Also, people often keep track of datasets at the project level with [Project metadata](https://docs.neptune.ai/api-reference/project).

For more information see [Organize and share dataset versions](https://docs.neptune.ai/how-to-guides/data-versioning/organize-and-share-dataset-versions).

## Run model training and log parameters and metrics to Neptune

Now train a model and log the test score to Neptune

In [None]:
run["parameters"] = params

score = train_model(params, TRAIN_DATASET_PATH, TEST_DATASET_PATH)
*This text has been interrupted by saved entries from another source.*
-- ==== Sys2Proof/Safety.lean ====
section
/-! DEFINITION. The terms claims use: the invariants of 10_state.md R39, the fault history of
60_exceptions.md R185, runs of host accesses (70_reset_and_hazards.md R211), the causes of faults
(R171), and what a state shows beyond its hidden bytes (10_state.md R38). -/

namespace Sys2Proof.Machine

/-! ### Invariants -/

/-- What holds in every reachable state. -/
structure State.Inv (s : State) : Prop where
  /-- `KSLEN <= CAP` (10_state.md R39). -/
  kslen_le : s.kslen ≤ Config.CAP
  /-- `KBLEN <= CAP` (10_state.md R39). -/
  kblen_le : s.kblen ≤ Config.CAP
  /-- `L <= CAP` (10_state.md R39). -/
  klen_le : s.klen ≤ Config.CAP
  /-- `L = 0` implies `KIDX = 0` (10_state.md R39). -/
  kidx_zero : s.klen = 0 → s.kidx = 0
  /-- `L > 0` implies `KIDX < L` (10_state.md R39). -/
  kidx_lt : 0 < s.klen → s.kidx < s.klen
  /-- After the k-th successful `XFER` of a message `KIDX = k mod L` (10_state.md R28), and `POS` is
  that `k` modulo 2^32 (R31). -/
  position : ∃ k : Nat, s.pos = BitVec.ofNat 32 k ∧ s.kidx = k % s.klen
  /-- "a verdict always describes the current `KB`" (10_state.md R26). -/
  verdict_current : s.vres = .none ∨ s.vres = verdictOf s.kblen
  /-- The recorded code is the last fault of the log (60_exceptions.md R172, R185). -/
  err_logged : ∀ c, s.err = some c → s.faultLog.getLast? = some c
  /-- The byte memories keep their canonical form. -/
  ks_wf : Memory.wf s.ks
  kb_wf : Memory.wf s.kb
  key_wf : Memory.wf s.key
  /-- The byte memories are arrays of `CAP` bytes (10_state.md R22). -/
  ks_inCap : Memory.inCap s.ks
  kb_inCap : Memory.inCap s.kb
  key_inCap : Memory.inCap s.key

/-- The states a run can reach: from reset the host issues accesses and the block serves them. -/
inductive State.Reachable : State → Prop where
  | reset : State.Reachable State.reset
  | host {s : State} (es : List HostEvent) :
      State.Reachable s → State.Reachable { s with inputs := s.inputs ++ es }
  | step {s t : State} : State.Reachable s → step s = .next t → State.Reachable t

/-- "no fault in the log", the premise of a claim of correct operation (60_exceptions.md R185). -/
def State.faultFree (s : State) : Prop := s.faultLog = []

/-! ### Key sequences -/

/-- `KS[0..KSLEN)` (10_state.md R23). -/
def State.specBytes (s : State) : List Byte := Memory.bytes s.ks s.kslen

/-- `KB[0..KBLEN)` (10_state.md R24). -/
def State.keyBytes (s : State) : List Byte := Memory.bytes s.kb s.kblen

/-- `KEY[0..L)` (10_state.md R27). -/
def State.engineKey (s : State) : List Byte := Memory.bytes s.key s.klen

/-! ### Runs -/

/-- `k` steps, stopping at the first stop: `Host.Core.run` at this machine's own types. -/
def steps : Nat → State → Result
  | 0, s => .next s
  | k + 1, s => Result.andThen (step s) (steps k)

/-- A run: the block serves the accesses of a list and nothing is left of it
(70_reset_and_hazards.md R211). -/
def runEvents (es : List HostEvent) (s : State) : Result :=
  steps es.length { s with inputs := es }

/-- The command that opens a message (42_cipher_engine.md R135). -/
def openingOf : Mode → Instr
  | .encrypt => .msgEnc
  | .decrypt => .msgDec

/-- The accesses of one data byte: the `XFER` and the host's read of `RES` after it
(42_cipher_engine.md R135). -/
def transferAndRead (d : Byte) : List HostEvent :=
  [HostEvent.command (encode (.xfer d)), HostEvent.rd .RES]

/-- One `encrypt` or `decrypt` call (42_cipher_engine.md R135, 70_reset_and_hazards.md R202
step 4). -/
def messageEvents (m : Mode) (data : List Byte) : List HostEvent :=
  HostEvent.command (encode (openingOf m)) ::
    (data.flatMap transferAndRead ++ [HostEvent.command (encode .msgEnd)])

/-- The values the reads of a list of accesses return in one state, a value for each read in order and
none for any other access (20_memory.md R52). -/
def valuesRead (s : State) (es : List HostEvent) : List Word :=
  es.filterMap fun e =>
    match e with
    | .read off _ => some (busRead s off)
    | .write _ _ _ => none
    | .reset => none

/-- What a read of `RES` returns for a byte: zero-extended (10_state.md R35). -/
def resWord (b : Byte) : Word := b.setWidth 32

/-- The source operation of a mode (00_scope.md R3). -/
def sourceTransform : Mode → List Byte → List Byte → Option (List Byte)
  | .encrypt => sourceEncrypt
  | .decrypt => sourceDecrypt

/-- A verdict says what `validate_key` says of a byte sequence: `VRES` is 1 exactly for success, 2
exactly for reason "empty", 3 exactly for reason "too_long" (41_key_validation.md R121). -/
def verdictAgrees (v : Verdict) (k : List Byte) : Prop :=
  (v.code = 1#2 ↔ sourceValidateKey k = none) ∧
  (v.code = 2#2 ↔ sourceValidateKey k = some .empty) ∧
  (v.code = 3#2 ↔ sourceValidateKey k = some .tooLong)

/-! ### Causes of faults -/

/-- The fault a command raises in a state, by the cause column of 60_exceptions.md R171 and the
order of R174. -/
def faultOf : Instr → State → Option ErrCode
  | .ksPush _, s => if s.kslen = Config.CAP then some .ksOverflow else none
  | .kbPush _, s => if s.kblen = Config.CAP then some .kbOverflow else none
  | .kbRead idx, s => if s.kblen ≤ idx.toNat then some .indexRange else none
  | .keyRead idx, s => if s.klen ≤ idx.toNat then some .indexRange else none
  | .xfer _, s =>
    if s.active = false then some .noMessage
    else if s.klen = 0 then some .moduloByZero else none
  | .nop, _ | .clrErr, _ | .ksClr, _ | .kdParse, _ | .kbClr, _ | .kdValidate, _ | .engNew, _
  | .msgEnc, _ | .msgDec, _ | .msgEnd, _ => none

/-- The commands that 20_memory.md R56 calls idempotent. -/
def idempotentCommand : Instr → Bool
  | .ksPush _ | .kbPush _ | .xfer _ => false
  | .nop | .clrErr | .ksClr | .kbClr | .kdParse | .kdValidate | .engNew | .msgEnc | .msgDec
  | .msgEnd | .kbRead _ | .keyRead _ => true

/-! ### Hidden bytes -/

/-- The bytes of two memories below a length agree. -/
def sameBelow (n : Nat) (m m' : Memory) : Prop := ∀ j, j < n → Memory.read m j = Memory.read m' j

/-- Two states that differ at most in bytes at or beyond the lengths (10_state.md R38). -/
structure SameVisible (s t : State) : Prop where
  kslen : s.kslen = t.kslen
  kblen : s.kblen = t.kblen
  klen : s.klen = t.klen
  kdnum : s.kdnum = t.kdnum
  vres : s.vres = t.vres
  kidx : s.kidx = t.kidx
  active : s.active = t.active
  mode : s.mode = t.mode
  pos : s.pos = t.pos
  res : s.res = t.res
  err : s.err = t.err
  faultLog : s.faultLog = t.faultLog
  inputs : s.inputs = t.inputs
  reads : s.reads = t.reads
  ks : sameBelow s.kslen s.ks t.ks
  kb : sameBelow s.kblen s.kb t.kb
  key : sameBelow s.klen s.key t.key

/-- Two answers of a step that show the same. -/
def sameAnswer : Result → Result → Prop
  | .next s, .next t => SameVisible s t
  | .fault f, .fault g => f = g
  | .refused r, .refused q => r = q
  | _, _ => False

end Sys2Proof.Machine
end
run["metrics/test_score"] = score

## Stop logging to the current run 
<font color=red>**Warning:**</font><br>
Once you are done logging, you should stop tracking the run using the `stop()` method.
This is needed only while logging from a notebook environment. While logging through a script, Neptune automatically stops tracking once the script has completed execution.

In [None]:
run.stop()

## Change training dataset

Let's now change the training dataset that we'll be using

In [None]:
TRAIN_DATASET_PATH = "../datasets/tables/train_v2.csv"

## Run model training on a new training dataset

Let's run model training again.
* Initialize the Neptune run

In [None]:
new_run = neptune.init_run(project="common/data-versioning", api_token=neptune.ANONYMOUS_API_TOKEN)

* Log dataset versions

In [None]:
new_run["datasets/train"].track_files(TRAIN_DATASET_PATH)
new_run["datasets/test"].track_files(TEST_DATASET_PATH)

* Execute model training

In [None]:
new_run["parameters"] = params

score = train_model(params, TRAIN_DATASET_PATH, TEST_DATASET_PATH)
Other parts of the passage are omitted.